Detection and Analysis of Stress-Related Posts in Reddit Acamedic Communities

from arxiv, This work has been submitted to the IEEE for possible publication. Copyright may be transferred without notice, after which this version may no longer be accessible

Nowadays, the significance of monitoring stress levels and recognizing early signs of mental illness cannot be overstated. Automatic stress detection in text can proactively help manage stress and protect mental well-being. In today's digital era, social media platforms reflect the psychological well-being and stress levels within various communities. This study focuses on detecting and analyzing stress-related posts in Reddit academic communities. Due to online education and remote work, these communities have become central for academic discussions and support. We classify text as stressed or not using natural language processing and machine learning classifiers, with Dreaddit as our training dataset, which contains labeled data from Reddit. Next, we collect and analyze posts from various academic subreddits. We identified that the most effective individual feature for stress detection is the Bag of Words, paired with the Logistic Regression classifier, achieving a 77.78% accuracy rate and an F1 score of 0.79 on the DReaddit dataset. This combination also performs best in stress detection on human-annotated datasets, with a 72% accuracy rate. Our key findings reveal that posts and comments in professors Reddit communities are the most stressful, compared to other academic levels, including bachelor, graduate, and Ph.D. students. This research contributes to our understanding of the stress levels within academic communities. It can help academic institutions and online communities develop measures and interventions to address this issue effectively.

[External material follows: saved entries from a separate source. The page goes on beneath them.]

/-- R152, R160: C/N0 of the dumps in the window, 0.01 dB-Hz: power of P over power of N in the bandwidth of the unblanked time. With no
noise power there is no ratio: a free value (log entry 26). -/
def cn0Of (free : Nat) (l : List (Nat × Nat × Nat × Nat)) : Nat :=
  let p := l.foldl (fun (a : Nat) x => a + x.2.1) 0
  let n := l.foldl (fun (a : Nat) x => a + x.2.2.1) 0
  let t := l.foldl (fun (a : Nat) x => a + x.2.2.2) 0
  if n * t = 0 then free % 65536 else log1000 (p * l.length * qtSec) (n * t)

/-- R153: the lock indicator of a dump, 10⁻⁶; with no power there is none: a free value. -/
def lockOf (free : Int) (p : Tap) : Int := if tapPower p = 0 then free else (p.i * p.i - p.q * p.q) * 1000000 / (tapPower p : Int)

/-- R152, R153, R160: a used dump over `k` ms enters the estimates: C/N0 over CN0_AVG_MS, the lock indicator over 10 dumps. -/
def State.estimate (n k : Nat) (d : Dump) (s : State) : State :=
  let t := s.freeTick
  { s with freeTick := t + 2 }.modChan n (fun c =>
    let now := (s.up, tapPower d.p, tapPower d.n, k * qtMs * (10000 - d.blanked) / 10000)
    let l := (c.powers.filter (fun (x : Nat × Nat × Nat × Nat) => decide (s.up < x.1 + s.param 0x120F * qtMs))) ++ [now]
    let locks := c.locks ++ [lockOf (Config.freeInt (t + 1)) d.p]
    { c with powers := l, cn0 := cn0Of (Config.freeNat t) l, locks := locks.drop (locks.length - 10) })

/-- The smoothed lock indicator lies above a threshold of 0.01. -/
def Chan.lockAbove (thresh : Nat) (c : Chan) : Bool := decide (((thresh * 10000 * c.locks.length : Nat) : Int) < c.locks.foldl (· + ·) 0)

/-- The smoothed lock indicator lies below a threshold of 0.01. -/
def Chan.lockBelow (thresh : Nat) (c : Chan) : Bool := decide (c.locks.foldl (· + ·) 0 < ((thresh * 10000 * c.locks.length : Nat) : Int))

/-! Signals' intervals (R148) -/

/-- R148: the allowed coherent intervals, ms. -/
def cohAllowed (g : Nat) : List Nat :=
  match g with
  | 0x02 | 0x04 | 0x06 => [10, 20]
  | 0x03 => [4, 20]
  | 0x07 | 0x86 => [1, 2]
  | _ => [1, 2, 4, 5, 10, 20]

/-- R148: one primary code period, ms. -/
def cohPrimary (g : Nat) : Nat := (cohAllowed g).headD 1

/-- R148: the interval after synchronisation. -/
def State.cohSynced (g : Nat) (s : State) : Nat :=
  let l5 := b01 (signalL5 g)
  (cohAllowed g).foldl (fun m v => if v ≤ s.param (0x1208 + l5) ∧ v * s.param (0x1201 + l5) ≤ 3000 then max m v else m) (cohPrimary g)

/-- R148: the sync period of a signal, in primary periods. -/
def syncPeriods (g : Nat) : Nat :=
  match g with
  | 0x02 | 0x04 | 0x06 => 1800
  | 0x03 => 25
  | 0x07 | 0x86 => 2
  | 0x82 | 0x83 => 100
  | _ => 20

/-- Where in the sync period a count of primary periods lies. -/
def Chan.syncPos (pos : Nat) (c : Chan) : Nat := (pos + c.base) % syncPeriods c.signal

/-- R148: at the end of an interval the channel changes to the next one, if this is a boundary of the longer of the two. -/
def Chan.turnInterval (c : Chan) : Chan :=
  if c.syncPos c.pos * cohPrimary c.signal % max c.coh c.cohNext = 0 then { c with coh := c.cohNext } else c

/-! Events of a channel (R167) -/

/-- CHANNEL_LOCK (R153). -/
def State.chanLock (n : Nat) (s : State) : State :=
  let c := s.chan n
  (s.bump 0x12 4).occur 48 n (le 1 c.signal ++ le 1 c.sv ++ le 2 c.cn0)

/-- CHANNEL_LOSS with its reason (R153, R167), the channel then IDLE. -/
def State.chanLoss (n reason : Nat) (s : State) : State :=
  let c := s.chan n
  ((s.modChan n (fun _ => {})).bump 0x12 5).occur 49 n (le 1 c.signal ++ le 1 c.sv ++ le 1 reason)

/-- CYCLE_SLIP (R154). -/
def State.chanSlip (n : Nat) (s : State) : State :=
  let s := (s.modChan n (fun c => { c with slips := (c.slips + 1) % 65536, lockFrom := s.up })).bump 0x12 6
  let c := s.chan n
  s.occur 50 n (le 1 c.signal ++ le 1 c.sv ++ le 2 c.slips)

/-- A channel enters a state. -/
def Chan.enter (st now : Nat) (c : Chan) : Chan := { c with state := st, since := now, good := 0, bad := 0 }

/-- Synchronisation is lost or not yet found (R149, R153): the interval returns to one primary period at the next boundary, and a histogram
begins. -/
def State.unsync (s : State) (c : Chan) : Chan :=
  { c with sync := 0, cohNext := cohPrimary c.signal, hist := if signalPilot c.signal then [] else List.replicate (syncPeriods c.signal) 0
           syncMin := s.param 0x1211, lastNegative := none, signs := [], polarity := none, symbols := [] }

/-- A signal that starts takes the spacings in force (R144, R166). -/
def State.takeSpacings (s : State) (c : Chan) : Chan :=
  { c with dllSpacing := (s.spacings c.signal).1, veSpacing := (s.spacings c.signal).2, spacingsDue := none, began := s.up }

/-- A signal starts in PULL_IN (R153, R155) with its NCO states as of now. -/
def State.freshChan (g sv : Nat) (code doppler : Int) (host : Bool) (s : State) : Chan :=
  let c : Chan :=
    { state := 1, signal := g, sv := sv, host := host, doppler := doppler, codeRate := aidedRate g doppler, code := code
      phaseAt := s.up, since := s.up, coh := cohPrimary g, acc2 := doppler * 2 ^ 32 }
  s.takeSpacings (s.unsync c)

/-! A dump at its loop update (R146–R154) -/

/-- R147: the half-chip jump of a BOC pilot, after 3 dumps of one side above |P|; where both sides are, towards VE (DESIGN CHOICE, log entry
120). -/
def State.bumpJump (n : Nat) (d : Dump) (s : State) : State :=
  if [0x02, 0x03, 0x04, 0x06].all (fun k => k != (s.chan n).signal) then s
  else
    let s := s.modChan n (fun c => { c with
      veRun := if tapPower d.p < tapPower d.ve then c.veRun + 1 else 0, vlRun := if tapPower d.p < tapPower d.vl then c.vlRun + 1 else 0 })
    let c := s.chan n
    let half : Int := ((2 ^ 31 * qtSec : Nat) : Int)
    if 3 ≤ c.veRun then (s.modChan n (fun c => { c with code := c.code - half, veRun := 0, vlRun := 0 })).bump 0x12 7
    else if 3 ≤ c.vlRun then (s.modChan n (fun c => { c with code := c.code + half, veRun := 0, vlRun := 0 })).bump 0x12 7
    else s

/-- R147, R153: the loss condition of a dump: C/N0 below LOSS_CN0, or |P| below |VE| or |VL|. -/
def State.lossOf (n : Nat) (d : Dump) (s : State) : Bool :=
  decide ((s.chan n).cn0 < s.param 0x120B) || decide (tapPower d.p < max (tapPower d.ve) (tapPower d.vl))

/-- R147, R153: the loss condition is kept with the time since which it has held. -/
def State.noteLoss (n : Nat) (d : Dump) (s : State) : State :=
  s.modChan n (fun c => { c with lowSince := if s.lossOf n d then some (c.lowSince.getD s.up) else none })

/-- R149: a dump of one primary period that ends at `pos`: a change of its sign counts at the position where it began, and the sign is kept. -/
def Chan.countSign (pos : Nat) (d : Dump) (c : Chan) : Chan :=
  let k := (pos - 1) % syncPeriods c.signal
  let neg := decide (d.p.i < 0)
  { c with lastNegative := some neg
           hist := if c.lastNegative = some (!neg) then modAt k (· + 1) c.hist else c.hist
           signs := (c.signs ++ [if neg then -1 else 1]).drop (c.signs.length + 1 - min 100 (syncPeriods c.signal)) }

/-- R149: both methods go by dumps of one primary period: a longer one ends the run of signs. -/
def Chan.stopSigns (c : Chan) : Chan := { c with lastNegative := none, signs := [] }

/-- R152: a discarded dump takes part in no estimate and no loop. -/
def Chan.skip (c : Chan) : Chan :=
  { c with lastP := none, lastNegative := none, signs := (c.signs ++ [0]).drop (c.signs.length + 1 - min 100 (syncPeriods c.signal)) }

/-- R149: the position with enough changes and three times those of any other. -/
def histFound (least : Nat) (h : List Nat) : Option Nat :=
  (h.zipIdx.find? (fun p => decide (least ≤ p.1) && h.zipIdx.all (fun q => q.2 == p.2 || decide (3 * q.1 ≤ p.1)))).map (·.2)

/-- A chip of a secondary or overlay code as a sign. -/
def secondarySign (g sv k : Nat) : Int := if Config.secondary g sv (k % syncPeriods g) then -1 else 1

/-- R149: signs of P against phase `k` of the code. -/
def codeScore (g sv : Nat) (signs : List Int) (k : Nat) : Int := signs.zipIdx.foldl (fun (a : Int) x => a + x.1 * secondarySign g sv (k + x.2)) 0

/-- R149: the phase of the code at the first of a full set of signs whose match exceeds every other by 30, in a match of 100 dumps
(log entry 121), and whether it is inverted. -/
def codeFound (g sv : Nat) (signs : List Int) : Option (Nat × Bool) :=
  let m := min 100 (syncPeriods g)
  let l := (List.range (syncPeriods g)).map (fun k => (k, codeScore g sv signs k))
  if signs.length < m then none
  else (l.find? (fun x => l.all (fun y => y.1 == x.1 || decide (y.2.natAbs * 100 + 30 * m ≤ x.2.natAbs * 100)))).map
    (fun x => (x.1, decide (x.2 < 0)))
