-- ==== Sys2Proof/Machine/Dispatch.lean ====
section
/-! DEFINITION. The dispatch: one arm per command. -/
namespace Sys2Proof.Machine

翻译：如今，监测压力水平并识别心理健康早期迹象的重要性不容忽视。文本中的自动压力检测能主动帮助管理压力并维护心理健康。在当今数字时代，社交媒体平台反映了不同社区的心理健康状态与压力水平。本研究聚焦于Reddit学术社区中压力相关帖子的检测与分析。受在线教育和远程工作的影响，这些社区已成为学术讨论与支持的核心场所。我们利用自然语言处理和机器学习分类器将文本分为“有压力”或“无压力”，并以Dreaddit（包含来自Reddit的带标签数据）作为训练数据集。随后，我们收集并分析了各学术子版块中的帖子。研究发现，对于压力检测而言，最有效的单一特征是词袋模型，结合逻辑回归分类器在DReaddit数据集上实现了77.78%的准确率和0.79的F1分数。该组合在人工标注数据集上的压力检测中也表现最佳，准确率达72%。关键发现表明，与其他学术层级（包括本科生、研究生及博士生）相比，教授Reddit社区中的帖子和评论压力最大。本研究有助于深化对学术社区压力水平的理解，并能协助学术机构及在线社区制定有效措施以应对这一问题。